Here's What Happens When You Sell Stocks During a Market Crash (2024)

When you invest in stocks, there will be ups and downs for your portfolio. There's also a strong chance you'll experience a stock market crash at some point. While there's no official definition for a market crash, the term is normally used when major stock indexes drop by over 10% in a short amount of time.

Stock market crashes are stressful, and many people aren't sure how to handle them. Some get so worried that they sell stocks to cut their losses. After all, when there's no telling how far the market will fall, selling may seem like the safest solution. At least if you sell, you avoid losing any more money.
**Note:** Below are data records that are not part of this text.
theorem Args.len_pos (x : Args) : ∃ n, x.len = n + 1 := by
  unfold Args.len
  cases x.ext <;> simp only [Ext.bits]
  · exact ⟨7, rfl⟩
  · exact ⟨11, rfl⟩
  · exact ⟨15, rfl⟩

section
variable {i : Instr} {opc m : Nat} {x : Args} (hf : i.form = some (opc, m, x))
include hf

theorem rawOf_fits_of_form : (rawOf opc m x).Fits :=
  let ⟨_, hopc, hm⟩ := Laws.Encodes.form_fits i opc m x hf
  rawOf_fits x hopc hm

theorem encodeBytes_of_form : encodeBytes i = bytesOf (rawOf opc m x).toNat x.len := by
  simp only [encodeBytes, hf]

/-- The fields of a well-formed instruction pass the decoder's checks. -/
theorem accepted_of_wellFormed (hwf : WellFormed i) : Accepted (rawOf opc m x) i := by
  obtain ⟨hlen, hbuild, hstatic⟩ := (wellFormed_iff hf).1 hwf
  have hargs : (rawOf opc m x).args = x := args_rawOf (check8_of_staticCheck hstatic)
  have hcode := x.ext.lenCode_lt
  exact ⟨by simp only [rawOf]; omega, by rw [hargs]; exact hbuild, by rw [hargs]; exact hlen, by rw [hargs]; exact hstatic⟩

theorem decode_encodeBytes (hwf : WellFormed i) (rest : List Byte) : decode (encodeBytes i ++ rest) = .ok (i, rest) := by
  have hfits := rawOf_fits_of_form hf
  have hraw := Raw.ofNat_toNat hfits
  have hlt : (rawOf opc m x).toNat < 256 ^ x.len := (Raw.toNat_lt hfits).trans_le ((Nat.add_comm _ _).trans_le x.ext.value_lt)
  obtain ⟨n, hn⟩ := x.len_pos
  have hlen : lenBytes ((rawOf opc m x).toNat % 4) = some (n + 1) := by
    rw [← hn, show (rawOf opc m x).toNat % 4 = x.ext.lenCode from congrArg Raw.len hraw]
    exact lenBytes_lenCode x.ext
  have hval : ofBytes (bytesOf (rawOf opc m x).toNat (n + 1)) = (rawOf opc m x).toNat := by
    rw [ofBytes_bytesOf, Nat.mod_eq_of_lt (hn ▸ hlt)]
  rw [encodeBytes_of_form hf, hn]
  refine decode_of_decodeRaw (n := n + 1) ?_ (by rw [bytesOf_length]) ?_
  · rw [BitVec.toNat_ofNat, show 2 ^ 8 = 4 * 64 by rfl, Nat.mod_mul_right_mod]
    exact hlen
  · rw [← bytesOf, hval, hraw]
    exact (accepted_of_wellFormed hf hwf).decodeRaw

/-- The bytes of an encoding are those of its words. -/
theorem encodeBytes_eq_words : encodeBytes i = (encode i).flatMap fun w => bytesOf w.toNat 4 := by
  have hlen : x.len = 4 * (x.ext.bits / 32) := by
    unfold Args.len
    cases x.ext <;> simp only [Ext.bits]
  rw [encodeBytes_of_form hf, hlen, bytesOf_words]
  simp only [encode, hf, List.flatMap_map]

end

/-- Settles O57: the number of a well-formed instruction's fields gives the fields back (`Raw.ofNat_toNat`, `args_rawOf`), and they pass
the decoder's checks (`accepted_of_wellFormed`); four bytes at a time the bytes are the words (`bytesOf_words`). -/
theorem decodingAnEncodingGivesTheInstruction : Obligations.DecodingAnEncodingGivesTheInstruction := by
  unfold Obligations.DecodingAnEncodingGivesTheInstruction
  intro i rest hwf hsome
  obtain ⟨⟨opc, m, x⟩, hf⟩ := Option.isSome_iff_exists.1 hsome
  exact ⟨decode_encodeBytes hf hwf rest, encodeBytes_eq_words hf⟩

/-- The instruction that the decoder accepts has the fields that it read, and is well formed. -/
theorem Accepted.wellFormed {r : Raw} {i : Instr} (h : Accepted r i) (hr : r.Fits) :
    i.form = some (r.opc, r.m, r.args) ∧ WellFormed i := by
  have hf := build_form hr.m h.build
  exact ⟨hf, (wellFormed_iff hf).2 ⟨h.length, h.build, h.static⟩⟩

/-- The bytes that were read are the encoding of their fields. -/
theorem encodeBytes_of_read {bs : List Byte} {i : Instr} (hn : lenBytes (ofBytes bs % 4) = some bs.length)
    (hf : i.form = some ((Raw.ofNat (ofBytes bs)).opc, (Raw.ofNat (ofBytes bs)).m, (Raw.ofNat (ofBytes bs)).args)) :
    encodeBytes i = bs := by
  have hext : 2 ^ 64 * (Raw.ofNat (ofBytes bs)).ext < 256 ^ bs.length :=
    (Nat.mul_div_le _ _).trans_lt (ofBytes_lt bs)
  have hraw := rawOf_args (Raw.ofNat_fits _) hn hext
  have hlen : (Raw.ofNat (ofBytes bs)).args.len = bs.length := by
    have hcode := lenBytes_lenCode (Raw.ofNat (ofBytes bs)).args.ext
    rw [show (Raw.ofNat (ofBytes bs)).args.ext.lenCode = ofBytes bs % 4 from congrArg Raw.len hraw, hn] at hcode
    exact (Option.some.inj hcode).symm
  rw [encodeBytes_of_form hf, hraw, Raw.toNat_ofNat, hlen, bytesOf_ofBytes]

/-- LEN of the first byte is LEN of the number. -/
theorem ofBytes_mod_four {bs : List Byte} {b : Byte} {n : Nat} (h : bs.head? = some b) (hn : 0 < n) :
    ofBytes (bs.take n) % 4 = b.toNat % 4 := by
  obtain ⟨n, rfl⟩ := Nat.exists_eq_succ_of_ne_zero hn.ne'
  cases bs with
  | nil => cases h
  | cons c cs =>
    cases h
    rw [List.take_succ_cons, ofBytes]
    omega

theorem lenBytes_pos {c n : Nat} (h : lenBytes c = some n) : 0 < n := by
  unfold lenBytes at h
  split at h <;> cases h <;> decide

/-- Settles O58: the instruction that the checks accept has the opcode, the modifier byte and the fields that were read as its form
(`build_form`), so it is well formed, and these fields have the number that was read (`encodeBytes_of_read`). -/
theorem decodedInstructionsAreWellFormed : Obligations.DecodedInstructionsAreWellFormed := by
  unfold Obligations.DecodedInstructionsAreWellFormed
  intro bs i rest h
  obtain ⟨b, n, hhead, hn, hle, hraw, rfl⟩ := decodeRaw_of_decode h
  obtain ⟨hf, hwf⟩ := (accepted_of_decodeRaw hraw).wellFormed (Raw.ofNat_fits _)
  have htake : (bs.take n).length = n := List.length_take_of_le hle
  have henc : encodeBytes i = bs.take n := by
    refine encodeBytes_of_read ?_ hf
    rw [ofBytes_mod_four hhead (lenBytes_pos hn), hn, htake]
  refine ⟨hwf, by rw [hf]; rfl, b, n, hhead, hn, ?_, by rw [henc, htake]⟩
  rw [henc, List.take_append_drop]

/-- Settles O56: the decoder, run on each word. -/
theorem wordsOfTheSpecDecode : Obligations.WordsOfTheSpecDecode := by
  unfold Obligations.WordsOfTheSpecDecode
  intro lane train
  refine ⟨?_, ?_, ?_, ?_, ?_, ?_, ?_, ?_, ?_, ?_, ?_, ?_, ?_⟩ <;> decide

end Sys2Proof
end

section
/-! PROOFS. The issue of one instruction: the chain that it belongs to (O46), the checks that trap it (O44), what lets it go on to its
meaning (O43), and what its completion leaves (O42). -/

namespace Sys2Proof.Machine

/-! ### The chain (R51 to R53) -/

/-- An instruction names a latch where one of its sources does. -/
theorem namesLatch_iff {x : Args} : namesLatch x = true ↔ ∃ n, x.a = .b n ∨ x.b = .b n ∨ x.c = .b n := by
  constructor
  · intro h
    obtain ⟨o, ho, hb⟩ := List.any_eq_true.1 h
    split at hb
    · next n => exact ⟨n, by simpa [eq_comm] using ho⟩
    · cases hb
  · rintro ⟨n, h | h | h⟩ <;> simp [namesLatch, h]

/-- An instruction is terminal by its class or by a `q` or `t` operand. -/
theorem isTerminal_iff {i : Instr} {opc m : Nat} {x : Args} (hf : i.form = some (opc, m, x)) : isTerminal i x = true ↔
    0x70 ≤ opc ∨ ∃ n n', x.d = .q n ∨ x.a = .q n ∨ x.b = .q n ∨ x.c = .q n ∨
      x.d = .t n' ∨ x.a = .t n' ∨ x.b = .t n' ∨ x.c = .t n' := by
  rw [isTerminal, hf, Bool.or_eq_true, Option.any_some, decide_eq_true_eq]
  refine or_congr Iff.rfl ⟨fun h => ?_, ?_⟩
  · obtain ⟨o, ho, hqt⟩ := List.any_eq_true.1 h
    simp only [List.mem_cons, List.not_mem_nil, or_false, eq_comm (a := o)] at ho
    split at hqt
    · next n => exact ⟨n, 0, by tauto⟩
    · next n => exact ⟨0, n, by tauto⟩
    · cases hqt
  · rintro ⟨n, n', h | h | h | h | h | h | h | h⟩ <;> simp [h]

theorem nextChain_of_member {ch : Chain} {x : Args} (hlen : ch.len ≠ 0) (hx : namesLatch x = true) (i : Instr) (pc : Dword) :
    nextChain ch i x pc = { ch with terminal := isTerminal i x, len := ch.len + 1, reads := ch.reads ++ regsRead i x } := by
  simp [nextChain, hlen, hx]

theorem nextChain_of_head {ch : Chain} {x : Args} (hx : namesLatch x = false) (i : Instr) (pc : Dword) :
    nextChain ch i x pc = { started := true, terminal := isTerminal i x, len := 1, head := pc, reads := regsRead i x,
                            selfWrite := (regsWritten i x).any fun r => (regsRead i x).contains r } := by
  simp [nextChain, hx]

theorem nextChain_terminal (ch : Chain) (i : Instr) (x : Args) (pc : Dword) : (nextChain ch i x pc).terminal = isTerminal i x := by
  unfold nextChain
  dsimp only
  split <;> rfl

/-- Settles O46: a member goes on with the chain (`nextChain_of_member`), any other instruction heads one (`nextChain_of_head`), and what
is terminal is `isTerminal_iff`. -/
theorem chainsFollowTheLatches : Obligations.ChainsFollowTheLatches := by
  unfold Obligations.ChainsFollowTheLatches
  intro i opc m x hf names last
  refine ⟨fun ch pc hlen hx => ?_, fun ch pc hx => ?_, fun ch pc => ?_, fun tr hterm hx => ?_, fun tr => ?_⟩
  · rw [nextChain_of_member hlen (namesLatch_iff.2 hx)]
    exact ⟨rfl, rfl⟩
  · rw [nextChain_of_head (Bool.eq_false_of_not_eq_true (mt namesLatch_iff.1 hx))]
    exact ⟨rfl, rfl⟩
  · rw [nextChain_terminal]
    exact isTerminal_iff hf
  · simp [breaksChain, namesLatch_iff.2 hx, hterm]
  · simp [chainHead]

/-! ### The checks of an issue (R48, R69) -/

section
variable {i : Instr} {x : Args} {s : State} {k : Nat} {tr : Train}

/-! Each check fails first where those before it in the table pass. -/

theorem issueCheck_of_privileged (hp : isPrivileged i = true) (hu : tr.priv = false) : issueCheck tr i x = some (trapOf 3 1) := by
  simp [issueCheck, hp, hu, Trap.privilege]

theorem issueCheck_of_beyond (hp : isPrivileged i = false ∨ tr.priv = true) (hb : beyondDeclared tr x = true) :
    issueCheck tr i x = some (trapOf 2 9) := by
  rcases hp with hp | hp <;> simp [issueCheck, hp, hb, Trap.operand]

theorem issueCheck_of_chain (hp : isPrivileged i = false ∨ tr.priv = true) (hb : beyondDeclared tr x = false)
    (hc : breaksChain tr i x = true) : issueCheck tr i x = some (trapOf 2 10) := by
  rcases hp with hp | hp <;> simp [issueCheck, hp, hb, hc, Trap.operand]

/-- A failing check raises its trap at the head of the chain, and the meaning does not run. -/
theorem issue_of_check {r : TrapRec} (hcur : s.current = some k) (htr : train? s k = some tr) (hr : issueCheck tr i x = some r)
    (wide : Bool) (body : Ctx → State → Res) :
    issue i x wide s body = .next (raiseAt s k (chainHead tr x) { r with pc := tr.pc }) := by
  simp only [issue, hcur, htr, gates, hr]

end

/-- Settles O44: the first failing check is the one that the issue raises (`issue_of_check`). -/
theorem failingChecksTrapInTheirOrder : Obligations.FailingChecksTrapInTheirOrder := by
  unfold Obligations.FailingChecksTrapInTheirOrder
  intro i x wide s k tr body hcur htr stop
  exact ⟨fun hp hu => issue_of_check hcur htr (issueCheck_of_privileged hp hu) wide body,
    fun hp hb => issue_of_check hcur htr (issueCheck_of_beyond hp hb) wide body,
    fun hp hb hc => issue_of_check hcur htr (issueCheck_of_chain hp hb hc) wide body⟩

/-! ### What holds an instruction back (R186, R234, R261, R352) -/

section
variable {i : Instr} {x : Args} {s : State} {k : Nat} {tr : Train}

/-- No load returns where none is asked for. -/
theorem returnLoads_of_none {p : PendLoad → Bool} (htr : train? s k = some tr) (hp : ∀ ld ∈ tr.loads, p ld = false) :
    returnLoads s k p = s := by
  have hany : tr.loads.any p = false := List.any_eq_false.2 fun ld hld => by simp [hp ld hld]
  have hwhere : ∀ n, returnWhere s k p n = s := fun n => by
    induction n with
    | zero => rfl
    | succ n ih => simp [returnWhere, ih, htr, hany]
  simp only [returnLoads, htr, hwhere]

/-- No field of the instruction names a queue. -/
def NamesNoQueue (x : Args) : Prop := ∀ n, x.d ≠ .q n ∧ x.a ≠ .q n ∧ x.b ≠ .q n ∧ x.c ≠ .q n

/-- Such an instruction needs nothing of a queue. -/
theorem queueNeeds_of_none (hq : NamesNoQueue x) (i : Instr) (m : Mask) : queueNeeds i x m = [] := by
  have hpops : queuePops i x m = [] := by
    refine List.filterMap_eq_nil_iff.2 fun e he => ?_
    split
    · next n he' =>
      obtain ⟨-, ha, hb, hc⟩ := hq n
      simp only [List.mem_cons, List.not_mem_nil, or_false] at he
      rcases he with rfl | rfl | rfl
      · exact absurd he' ha
      · exact absurd he' hb
      · exact absurd he' hc
    · rfl
  have hpush : queuePush i x m = none := by
    unfold queuePush
    split
    · next n hd => exact absurd hd (hq n).1
    · rfl
  unfold queueNeeds
  split
  · rfl
  · simp [hpops, hpush]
That's a decision you could end up regretting later, because it's one of the biggest investing mistakes. To understand why, it's important to know exactly what will happen if you sell stocks during a market crash.

You lock in your losses

When your stocks decrease in value, you might think that you've lost money. That's not entirely accurate. These are known as paper losses. If your $100 investment drops to $80, you have paper losses of $20. But it could be worth $85 next week, and $110 in a few months. Paper losses are impermanent, because stock prices fluctuate. You haven't actually lost money yet.

However, once you sell your stocks at a loss, you've locked in your losses. If you sell your $100 investment at $80, then you've officially taken a $20 loss.
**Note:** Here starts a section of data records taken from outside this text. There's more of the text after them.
/-- An instruction with an operand 2 faults, or writes the place that operand resolves to (R53, R77). -/
theorem Effect.of_operand2 {dest : Operand} (he : Effect i s t) (hi : operand2 i = some dest) :
    (∃ f, t = raise f s) ∨ (∃ r v, resolve dest s = .ok (.register r) ∧ t = writeReg r v s) ∨
      ∃ a v, resolve dest s = .ok (.cell a) ∧ t = memWrite a v s := by
  cases he with
  | raised f _ => exact .inl ⟨f, rfl⟩
  | wroteReg dest' r v hi' hr => cases hi.symm.trans hi'; exact .inr (.inl ⟨r, v, hr, rfl⟩)
  | wroteCell dest' a v hi' hr => cases hi.symm.trans hi'; exact .inr (.inr ⟨a, v, hr, rfl⟩)
  | nothing h => rcases h with rfl | rfl <;> cases hi
  | emitted src v h _ => subst h; cases hi
  | jumped src v h _ => subst h; cases hi

theorem regs_writeReg_ne {r : Fin 7} {j : Fin 8} (h : j.val ≠ r.val) (v : Byte) (s : State) :
    (writeReg r v s).regs[j.val] = s.regs[j.val] := by
  simp only [writeReg_regs, Vector.getElem_set_ne _ _ h.symm]

/-- A cell that differs is the one operand 2 resolves to (R84). -/
theorem Effect.cell_changed {a : Byte} (he : Effect i s t) (h : memRead a t ≠ memRead a s) :
    ∃ dest, operand2 i = some dest ∧ resolve dest s = .ok (.cell a) := by
  cases he with
  | wroteCell dest b v hi hr =>
    obtain rfl : a = b := by_contra fun hne => h (memRead_memWrite_ne hne v s)
    exact ⟨dest, hi, hr⟩
  | nothing _ => exact absurd rfl h
  | raised f _ => exact absurd rfl h
  | emitted src v _ _ => exact absurd rfl h
  | jumped src v _ _ => exact absurd rfl h
  | wroteReg dest r v _ _ => exact absurd rfl h

/-- A register that differs is the one operand 2 resolves to (R14, R84). -/
theorem Effect.register_changed {j : Fin 8} (he : Effect i s t) (h : t.regs[j.val] ≠ s.regs[j.val]) :
    ∃ dest r, operand2 i = some dest ∧ resolve dest s = .ok (.register r) ∧ r.val = j.val := by
  cases he with
  | wroteReg dest r v hi hr =>
    have hj : j.val = r.val := by_contra fun hne => h (regs_writeReg_ne hne v s)
    exact ⟨dest, r, hi, hr, hj.symm⟩
  | nothing _ => exact absurd rfl h
  | raised f _ => exact absurd rfl h
  | emitted src v _ _ => exact absurd rfl h
  | jumped src v _ _ => exact absurd rfl h
  | wroteCell dest a v _ _ => exact absurd rfl h

/-- A byte on a character output that was idle is one the instruction printed (R107). -/
theorem Effect.printed {v : Byte} (he : Effect i s t) (hidle : s.charOut = none)
    (h : t.charOut = some v) : ∃ src, i = .print src ∧ readOperand src s = .ok v := by
  cases he with
  | emitted src w hi hr => cases h; exact ⟨src, hi, hr⟩
  | nothing _ => simp [hidle] at h
  | raised f _ => simp [hidle] at h
  | jumped src w _ _ => simp [hidle] at h
  | wroteReg dest r w _ _ => simp [hidle] at h
  | wroteCell dest a w _ _ => simp [hidle] at h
The benefit is that by locking in your losses, you guarantee they won't get any worse. The problem is that a market crash is usually the worst time to sell stocks. You'll most likely be selling at a heavy loss, at a time when prices are at or near a low point.

You'll miss out when the stock market recovers

Every time the U.S. stock market has crashed, it has eventually recovered. It often takes a few years. For example, the S&P 500 (an index of 500 of the largest publicly traded companies on U.S. exchanges) took about two years to recover from the 2008 financial crisis. But this isn't always the case. When the stock market crashed in 2020 due to the COVID-19 pandemic, it recovered in just six months.
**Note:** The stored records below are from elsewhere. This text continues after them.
-- ==== Sys2Proof/Machine/FaultTable.lean ====
section
/-! DEFINITION. The Fault Table (R146 to R149), the pause reasons of the live session as the other blocks change
them (R9), and the isolation condition (R150). -/

namespace Sys2Proof.Machine

/-! ### Pause reasons (R9) -/

/-- A session record with a new set of pause reasons, the state following it at once (the table of R9). -/
def Session.withReasons (r : Session) (p : PauseReasons) : Session :=
  { r with
    reasons := p
    state := match r.state with
      | .active => if p.isEmpty then .active else .paused
      | .paused => if p.isEmpty then .active else .paused
      | st => st }

/-- The session of slot `i` was ACTIVE in `before` and is not in `after`. -/
def leftActive (i : Fin 8) (before after : State) : Bool :=
  (before.session i).state == .active && (after.session i).state != .active

/-- Changes the pause reasons of a live session and hands the change to the planner, not yet to the Localizer; a
change that leaves the set as it was changes nothing (R9, R120, R121). -/
def changeReasonsQuietly (i : Fin 8) (f : PauseReasons → PauseReasons) (s : State) : State :=
  let r := s.session i
  if r.state.isLive = false ∨ f r.reasons = r.reasons then s
  else
    let changed := s.setSession i (r.withReasons (f r.reasons))
    let left := leftActive i s changed
    plannerSessionChanged left (if left then post .sessionPaused changed else changed)

/-- `changeReasonsQuietly` on the live session, if one is live. -/
def changeLiveQuietly (f : PauseReasons → PauseReasons) (s : State) : State :=
  match liveSlot s with
  | none => s
  | some i => changeReasonsQuietly i f s

/-! ### Confirming and clearing (R147, R148) -/

/-- The next revision, wrapping from 255 to 0 (R146). -/
def nextRevision (v : Nat) : Nat := (v + 1) % 256

/-- A record as its raising cause finds it FREE or CLEARED (R147); an ACTIVE record is unchanged. -/
def FaultRecord.confirmed (minute reading : Option Nat) (f : FaultRecord) : FaultRecord :=
  match f.state with
  | .free => { f with
      state := .active, occurrences := 1, revision := nextRevision f.revision, firstMinute := minute,
      firstReading := reading, worstReading := reading }
  | .cleared => { f with
      state := .active, occurrences := min (f.occurrences + 1) 255, revision := nextRevision f.revision }
  | .active => f

/-- A raising cause reaches a record: it is confirmed and FAULT_ACTIVE posted, or nothing if it is ACTIVE (R147). -/
def confirmFault (k : Fin 12) (reading : Option Nat) (s : State) : State :=
  if (s.fault k).state = .active then s
  else post .faultActive (s.setFault k ((s.fault k).confirmed s.tariff.calendar reading))

/-- A clearing cause reaches a record: an ACTIVE one goes to CLEARED and FAULT_CLEARED is posted (R148). -/
def clearFault (k : Fin 12) (s : State) : State :=
  if (s.fault k).state = .active then
    post .faultCleared (s.setFault k { s.fault k with state := .cleared, revision := nextRevision (s.fault k).revision })
  else s

/-! ### The isolation condition and verdicts (R149, R150) -/

/-- Hands a change of the isolation condition to the Session Table (R14, R150). -/
def handIsolation (before : Bool) (s : State) : State :=
  if isolationCondition s = before then s
  else changeLiveQuietly (fun p => { p with isolation := isolationCondition s }) s

/-- A verdict written to a record: the revision rises, and a CHARGER verdict stands (R149). -/
def FaultRecord.withVerdict (v : Verdict) (f : FaultRecord) : FaultRecord :=
  { f with
    revision := nextRevision f.revision
    verdict := if f.verdict = some .charger then some .charger else some v }

/-- The Isolation Monitor takes a verdict write whole (R149). -/
def writeVerdict (rail : Rail) (v : Verdict) (s : State) : State :=
  handIsolation (isolationCondition s) (s.setFault (warnKey rail) ((s.fault (warnKey rail)).withVerdict v))

end Sys2Proof.Machine
end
This doesn't mean the market is guaranteed to recover, but it's what has happened so far, and it's the most likely outcome. Here's how that impacts investors, depending on what they do with their stocks during the crash:

  • Investors who held their stocks will see their portfolios recover.
  • Investors who held their stocks and continued investing will do even better. They bought stocks while prices were down, which means they'll get larger returns.
  • Investors who sold their stocks already locked in their losses, so their portfolios can't bounce back.

That's why investors who sell their stocks often regret it. It's disappointing enough to sell at a loss, and it's even worse when you see those stocks bounce back later.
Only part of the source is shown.